— What you will do —
For the entries that follow, state how many lines include the word "whole", giving the number and nothing else.

Stored items from a collection:
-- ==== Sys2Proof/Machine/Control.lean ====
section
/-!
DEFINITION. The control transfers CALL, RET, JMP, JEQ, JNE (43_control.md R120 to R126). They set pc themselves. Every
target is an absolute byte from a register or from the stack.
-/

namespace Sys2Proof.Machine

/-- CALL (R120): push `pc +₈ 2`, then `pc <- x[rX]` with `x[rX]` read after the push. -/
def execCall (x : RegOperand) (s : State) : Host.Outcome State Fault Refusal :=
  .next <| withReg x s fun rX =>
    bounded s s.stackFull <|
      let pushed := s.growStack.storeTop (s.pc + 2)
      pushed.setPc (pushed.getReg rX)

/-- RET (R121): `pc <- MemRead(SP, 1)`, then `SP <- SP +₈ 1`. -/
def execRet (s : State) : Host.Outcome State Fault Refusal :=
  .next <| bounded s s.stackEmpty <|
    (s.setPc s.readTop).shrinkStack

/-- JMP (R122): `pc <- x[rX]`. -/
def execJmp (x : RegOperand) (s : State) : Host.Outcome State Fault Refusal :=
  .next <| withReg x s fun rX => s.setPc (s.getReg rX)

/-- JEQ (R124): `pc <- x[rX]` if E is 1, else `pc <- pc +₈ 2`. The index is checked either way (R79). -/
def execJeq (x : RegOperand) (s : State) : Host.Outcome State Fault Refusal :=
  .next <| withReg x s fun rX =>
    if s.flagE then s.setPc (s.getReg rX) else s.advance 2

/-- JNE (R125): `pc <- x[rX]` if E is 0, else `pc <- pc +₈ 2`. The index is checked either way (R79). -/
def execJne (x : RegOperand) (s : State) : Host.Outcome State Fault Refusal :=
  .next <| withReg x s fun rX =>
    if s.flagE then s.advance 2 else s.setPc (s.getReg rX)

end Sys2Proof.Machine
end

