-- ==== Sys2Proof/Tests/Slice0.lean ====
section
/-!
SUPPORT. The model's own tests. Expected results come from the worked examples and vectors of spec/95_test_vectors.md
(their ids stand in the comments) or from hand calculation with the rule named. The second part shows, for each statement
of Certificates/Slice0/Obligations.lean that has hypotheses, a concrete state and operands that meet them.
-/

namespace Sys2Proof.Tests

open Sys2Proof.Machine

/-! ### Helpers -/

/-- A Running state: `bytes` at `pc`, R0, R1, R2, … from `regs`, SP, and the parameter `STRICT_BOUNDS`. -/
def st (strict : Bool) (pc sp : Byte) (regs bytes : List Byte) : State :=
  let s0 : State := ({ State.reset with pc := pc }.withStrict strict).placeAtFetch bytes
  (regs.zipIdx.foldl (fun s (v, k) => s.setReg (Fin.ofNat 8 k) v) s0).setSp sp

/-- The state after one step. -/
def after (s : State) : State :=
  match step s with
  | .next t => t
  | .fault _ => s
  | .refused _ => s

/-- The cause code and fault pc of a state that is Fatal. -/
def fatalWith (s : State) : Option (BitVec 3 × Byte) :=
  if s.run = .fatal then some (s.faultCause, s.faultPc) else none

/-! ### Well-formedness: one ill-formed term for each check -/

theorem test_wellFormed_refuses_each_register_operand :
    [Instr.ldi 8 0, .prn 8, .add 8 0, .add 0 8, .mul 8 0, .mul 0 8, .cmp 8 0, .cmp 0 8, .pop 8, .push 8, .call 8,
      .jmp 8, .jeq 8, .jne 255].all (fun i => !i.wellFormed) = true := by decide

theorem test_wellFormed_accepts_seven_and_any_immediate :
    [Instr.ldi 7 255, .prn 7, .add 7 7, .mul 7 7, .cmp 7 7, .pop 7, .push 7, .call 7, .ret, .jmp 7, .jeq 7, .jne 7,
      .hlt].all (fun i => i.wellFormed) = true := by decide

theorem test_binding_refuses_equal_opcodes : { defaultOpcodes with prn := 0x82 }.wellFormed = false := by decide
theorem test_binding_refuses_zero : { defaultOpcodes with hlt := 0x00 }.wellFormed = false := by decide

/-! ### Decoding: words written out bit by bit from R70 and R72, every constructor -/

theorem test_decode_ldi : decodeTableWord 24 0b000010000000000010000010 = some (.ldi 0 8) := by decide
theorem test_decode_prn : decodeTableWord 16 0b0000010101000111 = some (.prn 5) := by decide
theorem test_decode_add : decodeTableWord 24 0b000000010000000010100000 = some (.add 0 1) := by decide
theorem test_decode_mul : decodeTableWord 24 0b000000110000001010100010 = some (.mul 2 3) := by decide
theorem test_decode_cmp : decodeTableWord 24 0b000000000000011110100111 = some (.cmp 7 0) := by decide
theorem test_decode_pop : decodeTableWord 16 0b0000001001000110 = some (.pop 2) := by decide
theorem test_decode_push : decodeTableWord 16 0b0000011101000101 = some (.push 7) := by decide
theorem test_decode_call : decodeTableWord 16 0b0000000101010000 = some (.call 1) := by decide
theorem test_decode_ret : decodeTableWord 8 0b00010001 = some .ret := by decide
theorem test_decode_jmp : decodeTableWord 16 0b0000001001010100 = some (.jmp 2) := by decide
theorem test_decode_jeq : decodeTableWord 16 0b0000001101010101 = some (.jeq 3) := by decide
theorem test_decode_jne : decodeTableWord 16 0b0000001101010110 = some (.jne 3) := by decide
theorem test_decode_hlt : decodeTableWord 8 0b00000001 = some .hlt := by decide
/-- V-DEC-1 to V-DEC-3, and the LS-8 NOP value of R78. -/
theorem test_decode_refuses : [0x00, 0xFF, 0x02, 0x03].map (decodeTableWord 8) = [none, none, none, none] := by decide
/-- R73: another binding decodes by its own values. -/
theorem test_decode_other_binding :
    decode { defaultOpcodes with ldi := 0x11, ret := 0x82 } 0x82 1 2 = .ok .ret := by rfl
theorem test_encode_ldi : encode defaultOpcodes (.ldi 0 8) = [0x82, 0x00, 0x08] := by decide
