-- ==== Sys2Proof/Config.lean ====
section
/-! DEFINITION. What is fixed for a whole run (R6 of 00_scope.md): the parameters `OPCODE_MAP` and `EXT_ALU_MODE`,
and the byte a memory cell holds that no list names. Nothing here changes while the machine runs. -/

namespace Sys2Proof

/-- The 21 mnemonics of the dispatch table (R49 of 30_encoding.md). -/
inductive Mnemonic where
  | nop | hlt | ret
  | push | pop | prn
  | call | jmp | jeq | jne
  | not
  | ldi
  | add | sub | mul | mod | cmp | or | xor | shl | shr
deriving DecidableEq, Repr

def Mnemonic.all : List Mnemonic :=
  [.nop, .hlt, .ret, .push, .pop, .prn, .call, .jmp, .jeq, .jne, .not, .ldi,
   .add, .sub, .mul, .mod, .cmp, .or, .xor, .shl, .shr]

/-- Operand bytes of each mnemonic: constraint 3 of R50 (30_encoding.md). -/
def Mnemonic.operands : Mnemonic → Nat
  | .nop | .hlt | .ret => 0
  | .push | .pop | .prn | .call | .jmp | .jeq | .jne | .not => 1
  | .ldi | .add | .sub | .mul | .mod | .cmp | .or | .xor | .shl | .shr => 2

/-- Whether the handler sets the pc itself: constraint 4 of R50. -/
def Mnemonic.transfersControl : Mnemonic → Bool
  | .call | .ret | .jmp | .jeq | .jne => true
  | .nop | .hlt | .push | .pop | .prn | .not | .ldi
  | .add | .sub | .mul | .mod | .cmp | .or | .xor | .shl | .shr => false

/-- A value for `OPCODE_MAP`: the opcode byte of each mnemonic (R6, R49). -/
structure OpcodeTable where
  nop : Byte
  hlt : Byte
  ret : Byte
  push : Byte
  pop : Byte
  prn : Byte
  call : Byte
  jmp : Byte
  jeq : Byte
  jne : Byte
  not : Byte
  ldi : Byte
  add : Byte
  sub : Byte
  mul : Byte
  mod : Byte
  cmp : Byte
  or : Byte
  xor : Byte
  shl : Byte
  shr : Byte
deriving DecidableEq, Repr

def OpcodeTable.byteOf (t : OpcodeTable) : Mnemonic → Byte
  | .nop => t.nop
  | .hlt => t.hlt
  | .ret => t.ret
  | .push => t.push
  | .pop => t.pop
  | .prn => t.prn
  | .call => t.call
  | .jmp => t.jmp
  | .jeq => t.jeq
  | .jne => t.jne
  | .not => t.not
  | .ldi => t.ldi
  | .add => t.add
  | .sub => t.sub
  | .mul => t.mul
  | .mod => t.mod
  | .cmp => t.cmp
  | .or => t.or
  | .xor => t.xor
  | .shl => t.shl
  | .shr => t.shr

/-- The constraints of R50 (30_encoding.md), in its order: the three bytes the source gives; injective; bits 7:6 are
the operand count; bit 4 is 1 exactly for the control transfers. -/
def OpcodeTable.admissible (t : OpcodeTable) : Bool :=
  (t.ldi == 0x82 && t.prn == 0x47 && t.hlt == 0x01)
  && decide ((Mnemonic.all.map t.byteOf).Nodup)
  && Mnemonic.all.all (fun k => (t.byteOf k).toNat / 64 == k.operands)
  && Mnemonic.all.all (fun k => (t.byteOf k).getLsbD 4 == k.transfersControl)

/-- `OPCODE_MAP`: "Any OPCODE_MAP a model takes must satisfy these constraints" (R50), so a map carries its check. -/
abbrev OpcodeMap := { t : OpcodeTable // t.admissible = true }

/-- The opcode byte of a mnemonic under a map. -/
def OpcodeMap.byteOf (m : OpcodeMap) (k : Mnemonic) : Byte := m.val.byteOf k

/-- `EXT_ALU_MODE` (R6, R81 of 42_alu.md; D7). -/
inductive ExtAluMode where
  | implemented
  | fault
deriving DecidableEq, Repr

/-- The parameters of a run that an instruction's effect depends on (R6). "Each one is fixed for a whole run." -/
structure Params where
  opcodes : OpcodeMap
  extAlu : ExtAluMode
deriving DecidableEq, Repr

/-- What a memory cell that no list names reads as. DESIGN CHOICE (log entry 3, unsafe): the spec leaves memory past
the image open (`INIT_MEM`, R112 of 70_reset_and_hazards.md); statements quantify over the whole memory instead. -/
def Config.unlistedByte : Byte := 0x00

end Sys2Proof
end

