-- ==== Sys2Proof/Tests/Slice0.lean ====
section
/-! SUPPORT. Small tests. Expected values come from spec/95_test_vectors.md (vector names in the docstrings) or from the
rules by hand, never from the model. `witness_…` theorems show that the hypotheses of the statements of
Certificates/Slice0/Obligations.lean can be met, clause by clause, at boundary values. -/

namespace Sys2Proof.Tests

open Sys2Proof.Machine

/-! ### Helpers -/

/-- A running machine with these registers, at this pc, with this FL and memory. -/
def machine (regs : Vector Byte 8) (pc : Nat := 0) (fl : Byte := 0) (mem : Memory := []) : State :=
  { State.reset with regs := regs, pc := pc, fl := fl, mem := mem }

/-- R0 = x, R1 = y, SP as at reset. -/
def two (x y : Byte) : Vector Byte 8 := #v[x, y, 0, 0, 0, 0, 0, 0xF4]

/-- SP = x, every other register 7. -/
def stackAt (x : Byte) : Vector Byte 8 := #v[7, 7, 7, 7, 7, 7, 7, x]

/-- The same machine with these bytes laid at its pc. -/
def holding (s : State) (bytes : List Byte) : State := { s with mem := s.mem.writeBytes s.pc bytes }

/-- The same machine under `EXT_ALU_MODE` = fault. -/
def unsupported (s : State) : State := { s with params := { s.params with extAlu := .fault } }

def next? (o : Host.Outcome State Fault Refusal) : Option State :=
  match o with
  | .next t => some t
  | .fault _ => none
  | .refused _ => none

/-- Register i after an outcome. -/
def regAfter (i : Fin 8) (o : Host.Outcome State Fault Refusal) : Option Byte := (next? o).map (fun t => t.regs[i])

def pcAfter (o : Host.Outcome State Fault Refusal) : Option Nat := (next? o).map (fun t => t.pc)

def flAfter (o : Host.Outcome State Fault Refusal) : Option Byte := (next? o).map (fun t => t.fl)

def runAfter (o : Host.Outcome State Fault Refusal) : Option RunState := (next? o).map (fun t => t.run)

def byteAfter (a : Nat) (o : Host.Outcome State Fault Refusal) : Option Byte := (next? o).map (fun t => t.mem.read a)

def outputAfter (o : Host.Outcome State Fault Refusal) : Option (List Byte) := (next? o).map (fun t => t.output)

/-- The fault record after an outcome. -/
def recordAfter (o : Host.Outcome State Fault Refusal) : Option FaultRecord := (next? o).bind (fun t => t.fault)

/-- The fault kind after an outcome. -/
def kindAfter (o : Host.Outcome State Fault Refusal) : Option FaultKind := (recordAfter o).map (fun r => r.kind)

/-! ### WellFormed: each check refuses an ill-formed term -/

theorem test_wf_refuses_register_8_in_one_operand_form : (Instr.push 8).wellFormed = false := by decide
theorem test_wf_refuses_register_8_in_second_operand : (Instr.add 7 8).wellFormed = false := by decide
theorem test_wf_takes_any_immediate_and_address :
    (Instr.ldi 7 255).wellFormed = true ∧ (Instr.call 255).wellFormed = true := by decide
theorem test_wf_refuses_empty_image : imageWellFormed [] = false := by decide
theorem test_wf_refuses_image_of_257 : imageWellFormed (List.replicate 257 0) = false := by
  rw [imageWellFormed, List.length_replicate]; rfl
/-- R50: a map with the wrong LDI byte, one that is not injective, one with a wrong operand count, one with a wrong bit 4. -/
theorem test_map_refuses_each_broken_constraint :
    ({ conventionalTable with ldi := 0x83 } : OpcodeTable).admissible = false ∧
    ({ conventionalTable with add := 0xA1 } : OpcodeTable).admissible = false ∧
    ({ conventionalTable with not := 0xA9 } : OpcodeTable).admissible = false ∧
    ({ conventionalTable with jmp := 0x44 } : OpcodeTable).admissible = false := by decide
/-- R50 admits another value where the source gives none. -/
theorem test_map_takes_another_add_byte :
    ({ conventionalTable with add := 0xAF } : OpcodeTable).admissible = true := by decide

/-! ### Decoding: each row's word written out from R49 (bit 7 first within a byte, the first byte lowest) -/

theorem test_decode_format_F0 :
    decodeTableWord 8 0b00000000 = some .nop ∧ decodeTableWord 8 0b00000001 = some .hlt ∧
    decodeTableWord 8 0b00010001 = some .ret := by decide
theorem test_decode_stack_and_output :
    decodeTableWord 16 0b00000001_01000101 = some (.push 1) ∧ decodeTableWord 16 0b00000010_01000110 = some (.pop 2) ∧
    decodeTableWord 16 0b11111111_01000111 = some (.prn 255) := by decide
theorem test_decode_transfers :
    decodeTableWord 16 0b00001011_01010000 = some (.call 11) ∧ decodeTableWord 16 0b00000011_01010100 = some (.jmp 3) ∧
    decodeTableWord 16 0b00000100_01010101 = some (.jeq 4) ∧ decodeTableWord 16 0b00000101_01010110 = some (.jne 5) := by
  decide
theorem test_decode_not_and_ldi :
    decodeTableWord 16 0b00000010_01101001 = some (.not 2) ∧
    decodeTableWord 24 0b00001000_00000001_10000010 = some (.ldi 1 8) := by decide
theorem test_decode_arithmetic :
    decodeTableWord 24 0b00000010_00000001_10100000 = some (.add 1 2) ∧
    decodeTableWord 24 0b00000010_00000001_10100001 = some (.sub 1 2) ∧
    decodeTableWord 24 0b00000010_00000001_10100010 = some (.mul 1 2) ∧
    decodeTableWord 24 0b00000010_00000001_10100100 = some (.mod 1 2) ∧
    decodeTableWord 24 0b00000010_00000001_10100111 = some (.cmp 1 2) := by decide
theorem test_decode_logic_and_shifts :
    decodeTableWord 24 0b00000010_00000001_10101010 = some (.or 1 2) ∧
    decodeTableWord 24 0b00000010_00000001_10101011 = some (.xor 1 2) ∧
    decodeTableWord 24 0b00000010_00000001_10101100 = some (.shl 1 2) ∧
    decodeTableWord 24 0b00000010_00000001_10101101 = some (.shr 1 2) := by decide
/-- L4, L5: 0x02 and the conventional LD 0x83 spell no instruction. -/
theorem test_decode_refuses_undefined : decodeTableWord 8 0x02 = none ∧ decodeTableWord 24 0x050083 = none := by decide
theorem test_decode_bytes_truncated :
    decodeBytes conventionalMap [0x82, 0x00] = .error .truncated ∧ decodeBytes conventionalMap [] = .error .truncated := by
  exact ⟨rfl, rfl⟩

— Finished exercise —
3